def srExitRequestEff (n : Nat) (s : State) : State :=
  let t := (s.put (DMC.PWR_SR n) 0).setDmc n { s.dmc n with srDue := false }
  if dmcState s n = 3 then standingRequest (9 + n) t else t

/-- SR_EXIT_REQUEST: PWR.SR written 0 (R202). -/
def execSrExitRequest (n : Fin 4) (s : State) : Out :=
  onCore (onLink (.srExitRequest n) (onPage (.dmc n) (srExitRequestEff n))) s

/-- A channel stalls for a time that the manual bounds: 1 to `most` ticks, a free value (R203, log entry 24). -/
def stall (n most : Nat) (s : State) : State :=
  let (r, t) := s.fresh
  let t := setDmcState n 4 t
  t.setDmc n { t.dmc n with stallTo := some (t.mtime + 1 + r % most) }

/-- A stall ends: a mode-register read has its data, and traffic resumes (R203). -/
def stallEnd (n : Nat) (s : State) : State :=
  let t := match (s.dmc n).mrData with
    | some v => (s.puts [(DMC.MRRD_DATA n, v), (DMC.MRRD_BUSY n, 0)]).setDmc n { s.dmc n with mrData := none }
    | none => s
  dmcResume n false t

/-- The channels' stalls that end with this tick (R203). -/
def dmcTick (s : State) : State :=
  repeatFor 4 (fun n t => match (t.dmc n).stallTo with
    | some m => if dmcState t n = 4 ∧ m ≤ t.mtime then stallEnd n t else t
    | none => t) s

/-- TMG0 or TMG1 (R203): a field at 0 is refused; during a training or a self-refresh the values wait for its end, and
otherwise the channel stalls for up to 2 µs. That a write in a stall begins the stall anew is DESIGN CHOICE, log entry
24. -/
def writeTmg (n : Fin 4) (second : Bool) (d : W32) (s : State) : State :=
  let fs := if second then [DMC.TMG1_TRFCPB n, DMC.TMG1_TREFI n]
    else [DMC.TMG0_TRCD n, DMC.TMG0_TRPPB n, DMC.TMG0_TRAS n, DMC.TMG0_TWR n]
  checked (dmcPage n) [(fs.any fun f => f.ofData d == 0, 0x0101)] (fun t =>
    let u := t.storeAll fs d
    if dmcState u n = 1 ∨ dmcState u n = 4 then stall n 196 u
    else if dmcState u n = 2 ∨ dmcState u n = 3 then u
    else applyTmg n u) s

/-- TMG_WRITE (R203). -/
def execTmgWrite (n : Fin 4) (second : Bool) (d : W32) (s : State) : Out :=
  onCore (onLink (.tmgWrite n second d) (onPage (.dmc n) (writeTmg n second d))) s

/-- MRRD: the mode register that ADDR names is read in a stall of up to 200 ns; refused outside RUN (R203, Table
DMC-6). -/
def writeMrrd (n : Fin 4) (d : W32) (value : Nat) (s : State) : State :=
  checked (dmcPage n) [(dmcState s n != 1, 0x0102)] (fun t =>
    let u := stall n 19 ((t.store (DMC.MRRD_ADDR n) d).put (DMC.MRRD_BUSY n) 1)
    u.setDmc n { u.dmc n with mrData := some value }) s

/-- MRRD: `value` is what the device answers (R203). -/
def execMrrd (n : Fin 4) (d : W32) (value : Byte) (s : State) : Out :=
  onCore (onLink (.mrrd n d value) (onPage (.dmc n) (writeMrrd n d value.toNat))) s

/-- A reading that proves the junction below −40 °C, the sensor being within 3 °C of it: −44 °C or less. No reading of
eight bits proves it above +125 °C (R2, R132, log entry 8). -/
def tooCold (v : Byte) : Bool := decide (toSigned 8 v.toNat ≤ -44)

def tempUpdateEff (v : Byte) (s : State) : State :=
  let t := recomputeEff (s.put CADDY.TEMP_TJ v.toNat)
  let t := if tooCold v then unsupported t else t
  repeatFor 4 (fun n t => if dmcState t n = 1 ∨ dmcState t n = 3 ∨ dmcState t n = 4 then tempCompare n t else t) t

/-- TEMP_UPDATE: the sensor's reading in °C, two's complement, every 1 ms (R132, R199). -/
def execTempUpdate (v : Byte) (s : State) : Out := onKa (tempUpdateEff v) s

/-! ### DQOS -/

/-- GUAR in force for the channel's present window (R206). -/
def guarOf (s : State) (ch port : Nat) : Nat := (SMap.find s.dqos.guar (ch * 16 + port)).getD (dqosGuar port)

def waitingPort (s : State) (ch port : Nat) : Bool := !(portReqs s ch port).isEmpty

/-- A port that the guarantee serves in this slot (R206). DESIGN CHOICE, log entry 24: 'the channel's last window of slots'
is the one that runs, so that the bursts counted are those served in it so far. -/
def guaranteed (s : State) (ch port : Nat) : Bool :=
  waitingPort s ch port && decide (SMap.get 0 s.dqos.served (ch * 16 + port) < guarOf s ch port)

/-- Of some ports the one with the highest value, the lower number first among equals. -/
def bestPort (val : Nat → Nat) (ps : List Nat) : Option Nat := ps.find? fun p => ps.all fun q => decide (val q ≤ val p)

/-- The port that a slot of a channel serves (R206). -/
def slotPort (s : State) (ch : Nat) : Option Nat :=
  let rank (p : Nat) := s.getA (DQOS.PCFG_RANK p)
  let g := (List.range 12).filter (guaranteed s ch)
  if g.isEmpty then bestPort (fun p => portUrgency s ch p * 16 + rank p) ((List.range 12).filter (waitingPort s ch))
  else bestPort rank g

/-- A request joins its port's queue of at most 32 a channel, and its client waits while that is full (R208): the time of
acceptance is the present one. -/
def acceptReq (r : DqReq) (s : State) : State :=
  let full := decide (32 ≤ (portReqs s r.ch r.port).length) || s.dqos.held.any fun h => h.ch == r.ch && h.port == r.port
  { s with dqos := if full then { s.dqos with held := s.dqos.held ++ [r] }
                   else { s.dqos with reqs := s.dqos.reqs ++ [{ r with time := s.mtime }] } }

/-- Requests whose clients wait are accepted as far as their queues have room, in their order (R208). -/
def acceptHeld (s : State) : State :=
  s.dqos.held.foldl (fun t r => acceptReq r t) { s with dqos := { s.dqos with held := [] } }

/-- The requests for a channel that arrive: a port, and an address of that channel (R194, R208). -/
def acceptReqs (ch : Nat) (arr : List (Fin 12 × BitVec 33)) (s : State) : State :=
  (arr.filter fun a => channelOf a.2.toNat == ch).foldl
    (fun t a => acceptReq { ch := ch, port := a.1, addr := a.2.toNat, time := s.mtime } t) (acceptHeld s)

/-- The oldest request of a port on a channel is struck. -/
def popReq (ch port : Nat) : List DqReq → List DqReq
  | [] => []
  | r :: t => if r.ch = ch ∧ r.port = port then t else r :: popReq ch port t

/-- A burst is issued: the window advances, and at its end GUAR as committed comes into force (R206). -/
def countSlot (ch port : Nat) (s : State) : State :=
  let k := SMap.get 0 s.dqos.slots ch + 1
  if k < 64 then
    { s with dqos := { s.dqos with
      slots := SMap.set 0 s.dqos.slots ch k
      served := SMap.upd 0 s.dqos.served (ch * 16 + port) (· + 1) } }
  else
    { s with dqos := { s.dqos with
      slots := SMap.set 0 s.dqos.slots ch 0
      served := SMap.drop s.dqos.served fun e => e / 16 == ch
      guar := (List.range 12).foldl (fun m p => SMap.set (dqosGuar p) m (ch * 16 + p) (s.getA (DQOS.PCFG_GUAR p))) s.dqos.guar } }

/-- A request served later than LAT counts (R205). -/
def countLate (port ticks : Nat) (s : State) : State :=
  if s.getA (DQOS.LAT_NS port) * 98304 < ticks * 1000000 then (s.inc (DQOS.MISS_COUNT port)).put DQOS.ISR_LATE 1 else s

/-- A channel's grant has arrived and its granted start has not come: it has left self-refresh, and its bursts, the work
that draws the granted current, wait for the start (R123, R202; DEDUCED, log entry 24). -/
def dmcEarly (s : State) (n : Nat) : Bool := s.caddy.grants.any fun g => g.id == 9 + n && !g.begun

/-- One slot of a channel: the chosen port's oldest request is served (R205, R206). -/
def serveSlot (ch : Nat) (s : State) : State :=
  match slotPort s ch with
  | some p =>
    let age := match portReqs s ch p with
      | r :: _ => s.mtime - r.time
      | [] => 0
    let t := noteHot ch s
    let t := countSlot ch p (countLate p age { t with dqos := { t.dqos with reqs := popReq ch p t.dqos.reqs } })
    clearSat (noteHot ch (acceptHeld t))
  | none => s

def dqosSlotEff (ch : Nat) (arr : List (Fin 12 × BitVec 33)) (s : State) : State :=
  let t := acceptReqs ch arr s
  if dmcState t ch = 1 ∧ !dmcEarly t ch then serveSlot ch t else t

/-- DQOS_SLOT: `arrivals` are the requests accepted since the channel's last slot; a channel that does not run issues
no burst (R123, R198, R202, R206). -/
def execDqosSlot (ch : Fin 4) (arr : List (Fin 12 × BitVec 33)) (s : State) : Out := onCore (dqosSlotEff ch arr) s

def saturationEff (ch : Nat) (s : State) : State :=
  if satOn s ch then
    let t := if s.bit DQOS.STS_SAT then s else s.put DQOS.ISR_SAT 1
    (noteHot ch t).put DQOS.STS_SAT 1
  else s

/-- SATURATION (R209). -/
def execSaturation (ch : Fin 4) (s : State) : Out := onCore (saturationEff ch) s

/-- MARK, shadowed (R207). -/
def writeMark (d : W32) (s : State) : State :=
  let m1 := DQOS.MARK_M1.ofData d
  let m2 := DQOS.MARK_M2.ofData d
  let m3 := DQOS.MARK_M3.ofData d
  checked .dqos [(!decide (1 ≤ m1 ∧ m1 < m2 ∧ m2 < m3 ∧ m3 ≤ 99), 0x0102)]
    (fun t => t.storeAll [DQOS.MARK_M1, DQOS.MARK_M2, DQOS.MARK_M3] d) s

/-- LATp, shadowed (R207). -/
def writeLat (p : Nat) (d : W32) (s : State) : State :=
  checked .dqos [((DQOS.LAT_NS p).ofData d == 0, 0x0101)] (fun t => t.store (DQOS.LAT_NS p) d) s

/-- PCFGp, shadowed (R207): the shadow sum of GUAR stays at most 48. -/
def writeDqPcfg (p : Nat) (d : W32) (s : State) : State :=
  let sum := (((List.range 12).filter (· != p)).map fun q => s.get (DQOS.PCFG_GUAR q)).sum + (DQOS.PCFG_GUAR p).ofData d
  checked .dqos [(decide (48 < sum), 0x0100)] (fun t => t.storeAll [DQOS.PCFG_RANK p, DQOS.PCFG_GUAR p] d) s

/-- PSTSp: the highest urgency over the channels, and requests waiting (Table DQOS-4). -/
def dqPsts (s : State) (p : Nat) : Nat × Nat :=
  (((List.range 4).map fun ch => portUrgency s ch p).foldl max 0, s.dqos.reqs.countP fun r => r.port == p)

end Sys2Proof.Machine
end

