/-- Authentication toward the television is gone: plane 0 is BG from the next line (R311, Table COMP-2). -/
def dropDownstream (s : State) : State :=
  if s.bit HTX.HDCPSTS_AUTH then
    let t := s.puts [(HTX.HDCPSTS_AUTH, 0), (HTX.HDCPSTS_VER, 0), (HTX.HDCPSTS_DEVCNT, 0), (HTX.HDCPSTS_TYPE1OK, 0),
      (HTX.ISR_HDCP, 1)]
    blankHdcp { t with htx := { t.htx with encrypt := false } }
  else s

def dropUpstream (s : State) : State :=
  if s.bit HRX.HDCPSTS_AUTH then s.puts [(HRX.HDCPSTS_AUTH, 0), (HRX.HDCPSTS_VER, 0), (HRX.ISR_HDCP, 1)] else s

def hdcpAuthLostEff (side : HdcpSide) (s : State) : State :=
  match side with
  | .upstream => dropUpstream s
  | .downstream => dropDownstream s

/-- HDCP_AUTH_LOST (R311, Table COMP-2). -/
def execHdcpAuthLost (side : HdcpSide) (s : State) : Out := onCore (hdcpAuthLostEff side) s

/-- HDCPCTL (R311). -/
def writeHdcpctl (d : W32) (s : State) : State :=
  let t := s.store HTX.HDCPCTL_EN d
  if t.bit HTX.HDCPCTL_EN then t else dropDownstream { t with htx := { t.htx with noHdcp := false } }

/-! ### HRX -/

/-- The three happenings of R313: AVMUTE clears at the edge that follows MUTEF whole frames of the new timing. -/
def timingEvent (s : State) : State :=
  if htxState s = 4 ∧ follows s then
    let t := setAvmute s
    { t with htx := { t.htx with adopt := true, muteLeft := t.get HTX.CFG_MUTEF + 1 } }
  else s

def hrxLockEff (rate : Nat) (s : State) : State :=
  if hrxState s = 2 ∧ rate ≤ s.get HRX.CFG_FRLMAX then
    let t := s.puts [(HRX.STS_STATE, if rate = 0 then 3 else 4), (HRX.ISR_LOCK, 1)]
    if t.hrx.lostOnce then timingEvent t else t
  else s

/-- HRX_LOCK: to a TMDS signal, rate 0, or to FRL at a rate of Table HRX-1 that CFG.FRLMAX allows (R308, R309, R313). -/
def execHrxLock (rate : Fin 6) (s : State) : Out := onCore (hrxLockEff rate) s

/-- HRX has no signal any more: APORT loses the source, plane 0 is BG (R309, R317, R328). -/
def hrxLose (st : Nat) (s : State) : State :=
  if hrxSignal s then
    let t := sourceStatus false 0 (s.puts [(HRX.STS_STATE, st), (HRX.HDCPSTS_AUTH, 0), (HRX.HDCPSTS_VER, 0)])
    { t with hrx := { t.hrx with lostOnce := true, frame := none }
             comp := { t.comp with plane0 := if t.comp.plane0 = .off then .off else .bg } }
  else s.put HRX.STS_STATE st

def hrxLossEff (s : State) : State := if hrxSignal s then (hrxLose 2 s).put HRX.ISR_LOSS 1 else s

/-- HRX_LOSS (R309, R317). -/
def execHrxLoss (s : State) : Out := onCore hrxLossEff s

/-- What HRX measures of a frame, as its registers hold it (R309). -/
def hrxMeasures (f : HdmiFrame) : List (Fld × Nat) :=
  [(HRX.TIM0_VACT, f.vact), (HRX.TIM0_HACT, f.hact), (HRX.TIM1_VTOT, f.vtot), (HRX.TIM1_HTOT, f.htot), (HRX.FPER_T, f.fper),
   (HRX.FMT_TYPE1, f.type1.toNat), (HRX.FMT_ENC, f.enc.toNat), (HRX.FMT_BPC, f.bpc), (HRX.FMT_SAMP, f.samp)]

/-- The pitch of frame-buffer rows (R310). -/
def fbPitch (hact : Nat) : Nat := ceilDiv (4 * hact) 64 * 64

/-- A component of a received frame at a pixel, repeated to 4:4:4 (R310). -/
def component (f : HdmiFrame) (c x y : Nat) : Nat :=
  let cx := if c ≠ 0 ∧ 2 ≤ f.samp then 2 else 1
  let cy := if c ≠ 0 ∧ f.samp = 3 then 2 else 1
  (f.planes.getD c []).getD (y / cy * ceilDiv f.hact cx + x / cx) 0

/-- A component as a 10-bit value: 12 bits lose their two low bits (R310); 8 bits are the high ones of 10 (log entry
18). -/
def tenBits (bpc v : Nat) : Nat := if bpc = 2 then v / 4 else if bpc = 1 then v else 4 * v

/-- A pixel as the frame buffer holds it (R310). -/
def framePixel (f : HdmiFrame) (x y : Nat) : Nat :=
  tenBits f.bpc (component f 0 x y) * 2 ^ 20 + tenBits f.bpc (component f 1 x y) * 2 ^ 10 + tenBits f.bpc (component f 2 x y)

/-- The frame's rows stored at a pitch (R310). -/
def storeRows (addr pitch : Nat) (f : HdmiFrame) (s : State) : State :=
  repeatFor f.vact (fun y t =>
    t.dramWrite (addr + y * pitch) ((List.range f.hact).flatMap fun x => leBytes 4 (framePixel f x y))) s

/-- The base of a frame buffer (R310). -/
def fbBase (s : State) (k : Nat) : Nat := s.get64 HRX.FBADDRL_A HRX.FBADDRH_A + k * s.get HRX.FBSTRIDE_N

/-- The frame written into the ring (R310). -/
def storeFrame (f : HdmiFrame) (s : State) : State :=
  if s.get HRX.CFG_FB = 0 then s
  else if s.get HRX.FBSTRIDE_N < fbPitch f.hact * f.vact then recErr .hrx 0x0101 s
  else
    let k := s.hrx.nextBuf
    let t := (storeRows (fbBase s k) (fbPitch f.hact) f s).put HRX.FBSTS_LAST k
    { t with hrx := { t.hrx with nextBuf := (k + 1) % 3, newest := some k, done := t.hrx.done + 1 } }

/-- A new timing that R313 waits for is adopted at a frame start of HRX, with its clock (R312). -/
def adoptTiming (s : State) : State :=
  if s.htx.adopt ∧ follows s then
    let t := { s with htx := { s.htx with adopt := false, timing := nowTiming s } }
    if htxState t = 4 then showPclk (pixelClock t) t else t
  else s

/-- HRX supports a frame: the pixel clock, the active area and, in TMDS, the character rate of Table HRX-1 (R307). -/
def frameSupported (f : HdmiFrame) (s : State) : Bool :=
  let n := f.htot * f.vtot * 98304000
  let b := pixelBits2 f.samp f.bpc
  decide (n ≤ 1188000000 * f.fper ∧ f.hact ≤ 4096 ∧ f.vact ≤ 2160) &&
    (hrxState s != 3 || decide (25000000 * 48 * f.fper ≤ n * b ∧ n * b ≤ 600000000 * 48 * f.fper))

/-- A frame beyond Table HRX-1, which HRX does not support (R307), leaves HRX as it was (log entry 18). -/
def hrxFrameEff (f : HdmiFrame) (s : State) : State :=
  if hrxSignal s ∧ frameSupported f s then
    let t := s.puts (hrxMeasures f)
    let changed := (hrxMeasures f).any fun m => s.get m.1 != t.get m.1
    let t := adoptTiming (storeFrame f { t with hrx := { t.hrx with frame := some f } })
    let t := if changed then timingEvent (t.put HRX.ISR_TIMCHG 1) else t
    blankHdcp { t with htx := { t.htx with encrypt := contentEncrypted t && t.bit HTX.HDCPSTS_AUTH } }
  else s

/-- HRX_FRAME: a frame has been received whole; the next one starts (R309 to R311, R313). -/
def execHrxFrame (f : HdmiFrame) (s : State) : Out := onCore (hrxFrameEff f) s

/-- HPD.PULSE written 1 (R308). -/
def hpdPulseEff (s : State) : State := { (s.put HRX.HPD_PULSE 1) with hrx := { s.hrx with pulse := some s.mtime } }

/-- HPD_PULSE (R308). -/
def execHpdPulse (s : State) : Out := onCore (onLink .hpdPulse (onPage .hrx hpdPulseEff)) s

/-- HPD of HRX as a register. -/
def writeHpd (d : W32) (s : State) : State :=
  let t := s.store HRX.HPD_EN d
  if HRX.HPD_PULSE.ofData d = 1 then hpdPulseEff t else t

def hpdRestoreEff (s : State) : State :=
  match s.hrx.pulse with
  | some m => if 200 * 98304 ≤ s.mtime - m then { (s.put HRX.HPD_PULSE 0) with hrx := { s.hrx with pulse := none } } else s
  | none => s

/-- HPD_RESTORE: 200 ms after the pulse (R308). -/
def execHpdRestore (s : State) : Out := onCore hpdRestoreEff s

☆ ☆ ☆

### [Problem description]
From the listing above, determine how many lines contain "hrxLockEff", then write only that number.

### [Output of the exercise]
2